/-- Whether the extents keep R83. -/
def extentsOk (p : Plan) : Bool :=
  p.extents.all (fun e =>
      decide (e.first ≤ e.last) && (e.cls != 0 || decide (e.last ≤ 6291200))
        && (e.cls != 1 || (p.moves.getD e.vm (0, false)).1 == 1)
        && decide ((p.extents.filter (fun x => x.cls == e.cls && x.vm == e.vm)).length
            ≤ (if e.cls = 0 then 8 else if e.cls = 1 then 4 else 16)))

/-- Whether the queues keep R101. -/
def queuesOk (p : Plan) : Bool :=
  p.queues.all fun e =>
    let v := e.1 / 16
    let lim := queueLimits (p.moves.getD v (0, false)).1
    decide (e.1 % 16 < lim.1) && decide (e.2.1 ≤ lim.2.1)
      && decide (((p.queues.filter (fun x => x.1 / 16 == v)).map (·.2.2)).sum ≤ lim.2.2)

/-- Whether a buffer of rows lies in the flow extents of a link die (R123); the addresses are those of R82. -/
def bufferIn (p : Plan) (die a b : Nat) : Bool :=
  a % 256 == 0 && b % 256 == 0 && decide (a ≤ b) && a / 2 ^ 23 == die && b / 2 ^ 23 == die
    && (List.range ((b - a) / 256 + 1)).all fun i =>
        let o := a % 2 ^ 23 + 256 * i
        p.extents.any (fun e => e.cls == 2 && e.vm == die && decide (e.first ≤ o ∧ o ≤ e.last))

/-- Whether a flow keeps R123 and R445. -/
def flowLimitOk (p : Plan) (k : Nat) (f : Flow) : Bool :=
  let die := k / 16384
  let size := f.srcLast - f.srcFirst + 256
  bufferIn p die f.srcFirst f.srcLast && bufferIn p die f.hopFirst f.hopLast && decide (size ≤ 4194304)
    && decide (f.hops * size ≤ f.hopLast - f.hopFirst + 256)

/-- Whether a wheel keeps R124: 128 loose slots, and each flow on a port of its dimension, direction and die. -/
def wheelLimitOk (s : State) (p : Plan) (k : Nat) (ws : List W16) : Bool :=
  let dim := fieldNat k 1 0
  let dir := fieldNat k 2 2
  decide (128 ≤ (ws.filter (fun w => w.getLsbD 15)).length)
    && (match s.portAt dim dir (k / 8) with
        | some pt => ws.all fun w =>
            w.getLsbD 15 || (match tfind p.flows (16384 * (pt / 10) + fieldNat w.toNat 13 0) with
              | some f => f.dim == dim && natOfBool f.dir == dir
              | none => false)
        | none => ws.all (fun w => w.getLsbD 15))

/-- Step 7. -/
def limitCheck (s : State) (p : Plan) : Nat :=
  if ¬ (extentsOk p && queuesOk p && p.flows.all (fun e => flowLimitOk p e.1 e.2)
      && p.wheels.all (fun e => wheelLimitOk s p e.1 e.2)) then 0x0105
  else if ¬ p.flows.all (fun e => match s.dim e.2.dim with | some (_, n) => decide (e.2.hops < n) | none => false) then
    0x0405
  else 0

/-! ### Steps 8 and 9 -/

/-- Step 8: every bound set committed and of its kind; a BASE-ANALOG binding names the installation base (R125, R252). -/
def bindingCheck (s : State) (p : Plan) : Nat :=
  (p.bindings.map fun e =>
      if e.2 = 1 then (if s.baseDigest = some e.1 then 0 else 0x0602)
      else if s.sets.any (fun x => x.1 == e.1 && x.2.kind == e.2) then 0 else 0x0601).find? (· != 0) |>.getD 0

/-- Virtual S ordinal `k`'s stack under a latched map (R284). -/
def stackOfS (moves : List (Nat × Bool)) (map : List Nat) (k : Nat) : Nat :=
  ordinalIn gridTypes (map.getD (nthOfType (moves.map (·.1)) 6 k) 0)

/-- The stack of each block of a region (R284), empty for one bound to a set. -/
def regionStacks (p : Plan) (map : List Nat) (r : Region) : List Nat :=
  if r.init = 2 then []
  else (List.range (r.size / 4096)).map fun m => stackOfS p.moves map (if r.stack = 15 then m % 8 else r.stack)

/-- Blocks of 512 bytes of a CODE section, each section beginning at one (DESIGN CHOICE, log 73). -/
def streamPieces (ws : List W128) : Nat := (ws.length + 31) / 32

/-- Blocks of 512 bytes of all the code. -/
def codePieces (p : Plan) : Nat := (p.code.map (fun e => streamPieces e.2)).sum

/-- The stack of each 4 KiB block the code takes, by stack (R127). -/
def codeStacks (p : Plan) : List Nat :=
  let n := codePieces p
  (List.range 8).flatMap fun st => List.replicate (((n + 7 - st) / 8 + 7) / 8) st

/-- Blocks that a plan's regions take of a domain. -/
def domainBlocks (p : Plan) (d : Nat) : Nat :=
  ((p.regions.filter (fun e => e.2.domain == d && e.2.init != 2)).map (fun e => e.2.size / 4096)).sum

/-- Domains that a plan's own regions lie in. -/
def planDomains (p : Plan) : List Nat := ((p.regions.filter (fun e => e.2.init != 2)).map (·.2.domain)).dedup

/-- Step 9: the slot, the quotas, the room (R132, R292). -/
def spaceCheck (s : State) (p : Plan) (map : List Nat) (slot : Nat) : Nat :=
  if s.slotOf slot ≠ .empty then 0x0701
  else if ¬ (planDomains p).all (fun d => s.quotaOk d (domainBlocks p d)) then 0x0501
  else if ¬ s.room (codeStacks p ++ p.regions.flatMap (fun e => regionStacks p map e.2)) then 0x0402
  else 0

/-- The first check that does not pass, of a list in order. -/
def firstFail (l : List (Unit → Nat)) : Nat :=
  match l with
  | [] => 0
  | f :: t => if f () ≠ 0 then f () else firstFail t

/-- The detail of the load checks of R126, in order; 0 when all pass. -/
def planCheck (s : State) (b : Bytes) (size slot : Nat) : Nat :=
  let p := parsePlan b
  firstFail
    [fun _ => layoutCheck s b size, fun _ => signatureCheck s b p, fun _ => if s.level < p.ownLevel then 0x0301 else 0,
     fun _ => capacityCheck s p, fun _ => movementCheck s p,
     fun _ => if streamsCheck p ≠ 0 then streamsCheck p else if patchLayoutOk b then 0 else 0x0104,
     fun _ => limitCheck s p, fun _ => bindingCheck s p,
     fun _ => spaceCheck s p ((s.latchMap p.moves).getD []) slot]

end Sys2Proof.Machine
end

· · ·

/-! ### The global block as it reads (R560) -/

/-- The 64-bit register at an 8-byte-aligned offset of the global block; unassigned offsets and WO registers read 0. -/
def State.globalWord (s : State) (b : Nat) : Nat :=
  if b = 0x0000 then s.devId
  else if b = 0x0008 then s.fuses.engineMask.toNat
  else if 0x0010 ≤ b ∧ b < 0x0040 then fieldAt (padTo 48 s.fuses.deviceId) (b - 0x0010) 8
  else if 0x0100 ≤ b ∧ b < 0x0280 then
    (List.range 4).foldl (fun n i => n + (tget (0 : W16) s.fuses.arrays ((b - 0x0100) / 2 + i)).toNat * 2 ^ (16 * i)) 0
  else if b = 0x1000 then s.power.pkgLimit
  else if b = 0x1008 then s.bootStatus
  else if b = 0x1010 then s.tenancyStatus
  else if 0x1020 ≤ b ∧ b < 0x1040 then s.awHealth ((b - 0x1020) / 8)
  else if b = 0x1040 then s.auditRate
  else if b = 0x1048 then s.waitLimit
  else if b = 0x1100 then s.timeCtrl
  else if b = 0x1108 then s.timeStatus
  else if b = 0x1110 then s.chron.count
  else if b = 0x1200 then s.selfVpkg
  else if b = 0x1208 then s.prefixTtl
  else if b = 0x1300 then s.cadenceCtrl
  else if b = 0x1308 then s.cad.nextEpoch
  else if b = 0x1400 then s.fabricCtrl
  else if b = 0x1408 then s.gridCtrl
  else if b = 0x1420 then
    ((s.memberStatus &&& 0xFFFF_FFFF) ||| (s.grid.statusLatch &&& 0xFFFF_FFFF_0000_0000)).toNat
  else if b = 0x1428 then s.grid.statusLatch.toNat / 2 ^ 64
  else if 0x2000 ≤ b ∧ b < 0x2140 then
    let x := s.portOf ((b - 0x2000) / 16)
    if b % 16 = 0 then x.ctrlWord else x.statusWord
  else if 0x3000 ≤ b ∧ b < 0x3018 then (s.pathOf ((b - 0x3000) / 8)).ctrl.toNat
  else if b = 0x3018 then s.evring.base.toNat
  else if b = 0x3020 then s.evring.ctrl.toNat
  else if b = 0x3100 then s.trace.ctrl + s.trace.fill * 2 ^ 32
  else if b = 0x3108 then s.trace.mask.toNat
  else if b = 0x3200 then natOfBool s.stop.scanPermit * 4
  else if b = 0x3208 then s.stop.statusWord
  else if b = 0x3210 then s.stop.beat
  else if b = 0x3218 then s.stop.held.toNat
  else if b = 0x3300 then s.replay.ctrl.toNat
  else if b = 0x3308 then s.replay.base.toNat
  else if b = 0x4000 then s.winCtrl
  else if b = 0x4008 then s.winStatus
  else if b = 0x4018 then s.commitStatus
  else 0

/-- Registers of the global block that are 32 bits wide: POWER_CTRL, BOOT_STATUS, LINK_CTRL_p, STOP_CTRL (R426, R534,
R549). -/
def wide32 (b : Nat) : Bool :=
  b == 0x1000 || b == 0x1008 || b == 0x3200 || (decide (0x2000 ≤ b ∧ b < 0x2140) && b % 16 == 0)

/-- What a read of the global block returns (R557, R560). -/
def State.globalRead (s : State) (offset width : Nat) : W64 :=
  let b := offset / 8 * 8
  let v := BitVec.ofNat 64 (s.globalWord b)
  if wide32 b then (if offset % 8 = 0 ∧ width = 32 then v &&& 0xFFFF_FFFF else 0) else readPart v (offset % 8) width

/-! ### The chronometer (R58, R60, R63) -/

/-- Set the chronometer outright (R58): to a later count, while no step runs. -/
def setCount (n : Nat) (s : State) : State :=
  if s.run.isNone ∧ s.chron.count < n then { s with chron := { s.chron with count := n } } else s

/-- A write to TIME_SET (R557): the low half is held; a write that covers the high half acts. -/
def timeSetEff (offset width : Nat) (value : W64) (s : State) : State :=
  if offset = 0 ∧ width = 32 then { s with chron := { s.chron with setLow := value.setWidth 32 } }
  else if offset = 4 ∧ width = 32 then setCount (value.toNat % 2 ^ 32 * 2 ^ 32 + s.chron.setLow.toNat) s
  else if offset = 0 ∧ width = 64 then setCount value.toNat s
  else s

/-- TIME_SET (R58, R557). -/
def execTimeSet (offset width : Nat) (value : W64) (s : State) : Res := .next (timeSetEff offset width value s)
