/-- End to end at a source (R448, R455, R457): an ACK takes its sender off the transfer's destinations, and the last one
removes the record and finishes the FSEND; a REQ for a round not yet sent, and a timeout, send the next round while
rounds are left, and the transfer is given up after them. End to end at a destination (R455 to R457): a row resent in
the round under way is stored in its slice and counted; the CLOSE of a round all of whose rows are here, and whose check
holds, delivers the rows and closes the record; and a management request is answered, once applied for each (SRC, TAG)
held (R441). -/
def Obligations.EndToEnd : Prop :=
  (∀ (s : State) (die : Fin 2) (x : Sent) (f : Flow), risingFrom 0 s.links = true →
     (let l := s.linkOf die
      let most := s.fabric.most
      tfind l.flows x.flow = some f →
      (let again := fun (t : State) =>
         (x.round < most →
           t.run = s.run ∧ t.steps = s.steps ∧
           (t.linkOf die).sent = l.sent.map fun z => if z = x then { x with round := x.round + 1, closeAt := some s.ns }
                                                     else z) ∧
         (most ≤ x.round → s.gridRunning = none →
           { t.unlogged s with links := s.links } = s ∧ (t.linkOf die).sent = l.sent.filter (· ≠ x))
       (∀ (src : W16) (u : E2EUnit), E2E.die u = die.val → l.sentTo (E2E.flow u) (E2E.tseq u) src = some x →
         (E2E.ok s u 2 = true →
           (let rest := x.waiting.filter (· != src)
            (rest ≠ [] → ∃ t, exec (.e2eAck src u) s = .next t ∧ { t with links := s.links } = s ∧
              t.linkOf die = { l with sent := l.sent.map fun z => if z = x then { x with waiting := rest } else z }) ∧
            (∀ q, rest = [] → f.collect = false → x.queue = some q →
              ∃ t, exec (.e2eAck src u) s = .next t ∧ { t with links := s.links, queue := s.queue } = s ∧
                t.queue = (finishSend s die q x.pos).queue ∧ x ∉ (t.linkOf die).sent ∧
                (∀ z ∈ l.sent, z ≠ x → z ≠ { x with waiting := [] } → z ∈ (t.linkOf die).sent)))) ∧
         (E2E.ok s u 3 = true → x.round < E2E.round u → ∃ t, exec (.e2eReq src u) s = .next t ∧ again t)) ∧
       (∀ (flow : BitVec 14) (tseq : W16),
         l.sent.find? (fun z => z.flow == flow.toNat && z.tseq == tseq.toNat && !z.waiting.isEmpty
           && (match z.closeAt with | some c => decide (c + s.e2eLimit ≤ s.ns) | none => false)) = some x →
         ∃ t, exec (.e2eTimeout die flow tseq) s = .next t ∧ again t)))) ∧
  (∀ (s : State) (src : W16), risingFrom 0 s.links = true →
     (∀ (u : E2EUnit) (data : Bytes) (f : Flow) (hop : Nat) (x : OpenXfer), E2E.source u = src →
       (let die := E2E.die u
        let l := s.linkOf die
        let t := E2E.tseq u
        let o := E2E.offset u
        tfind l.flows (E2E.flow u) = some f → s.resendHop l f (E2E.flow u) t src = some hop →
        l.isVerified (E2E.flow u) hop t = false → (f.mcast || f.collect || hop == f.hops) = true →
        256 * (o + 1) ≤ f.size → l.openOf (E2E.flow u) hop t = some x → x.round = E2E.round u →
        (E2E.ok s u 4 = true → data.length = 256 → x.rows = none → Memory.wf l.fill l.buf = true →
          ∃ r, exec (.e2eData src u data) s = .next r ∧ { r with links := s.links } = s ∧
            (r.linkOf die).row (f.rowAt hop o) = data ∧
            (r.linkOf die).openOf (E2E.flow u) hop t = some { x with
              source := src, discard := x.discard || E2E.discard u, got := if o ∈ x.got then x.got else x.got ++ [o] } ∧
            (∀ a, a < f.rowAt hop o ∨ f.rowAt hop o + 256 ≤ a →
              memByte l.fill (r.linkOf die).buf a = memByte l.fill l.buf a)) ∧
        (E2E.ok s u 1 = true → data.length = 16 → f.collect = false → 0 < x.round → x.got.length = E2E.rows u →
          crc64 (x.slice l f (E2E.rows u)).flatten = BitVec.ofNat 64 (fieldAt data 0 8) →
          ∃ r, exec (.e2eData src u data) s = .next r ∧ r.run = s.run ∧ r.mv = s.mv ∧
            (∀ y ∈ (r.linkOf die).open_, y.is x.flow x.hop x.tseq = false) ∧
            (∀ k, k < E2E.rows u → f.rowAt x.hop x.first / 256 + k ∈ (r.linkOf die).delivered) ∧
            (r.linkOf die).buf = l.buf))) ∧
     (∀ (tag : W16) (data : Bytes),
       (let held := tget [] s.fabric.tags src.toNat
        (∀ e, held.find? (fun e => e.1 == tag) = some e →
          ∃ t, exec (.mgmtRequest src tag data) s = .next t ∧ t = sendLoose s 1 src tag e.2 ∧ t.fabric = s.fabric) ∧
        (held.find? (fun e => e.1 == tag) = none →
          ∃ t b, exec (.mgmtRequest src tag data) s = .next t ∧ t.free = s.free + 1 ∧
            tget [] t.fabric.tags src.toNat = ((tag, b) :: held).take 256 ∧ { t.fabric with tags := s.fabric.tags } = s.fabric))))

· · ·

▶ _WHAT THE TASK REQUIRES_: Print again the lines of the entries above that fall between the line holding "keep R83. -/" and the line holding "(·.2.2)).sum ≤ lim.2.2)", inclusive, exactly as they stand.

▶ _ANSWER TO THE PROBLEM_:
/-- Whether the extents keep R83. -/
def extentsOk (p : Plan) : Bool :=
  p.extents.all (fun e =>
      decide (e.first ≤ e.last) && (e.cls != 0 || decide (e.last ≤ 6291200))
        && (e.cls != 1 || (p.moves.getD e.vm (0, false)).1 == 1)
        && decide ((p.extents.filter (fun x => x.cls == e.cls && x.vm == e.vm)).length
            ≤ (if e.cls = 0 then 8 else if e.cls = 1 then 4 else 16)))

/-- Whether the queues keep R101. -/
def queuesOk (p : Plan) : Bool :=
  p.queues.all fun e =>
    let v := e.1 / 16
    let lim := queueLimits (p.moves.getD v (0, false)).1
    decide (e.1 % 16 < lim.1) && decide (e.2.1 ≤ lim.2.1)
      && decide (((p.queues.filter (fun x => x.1 / 16 == v)).map (·.2.2)).sum ≤ lim.2.2)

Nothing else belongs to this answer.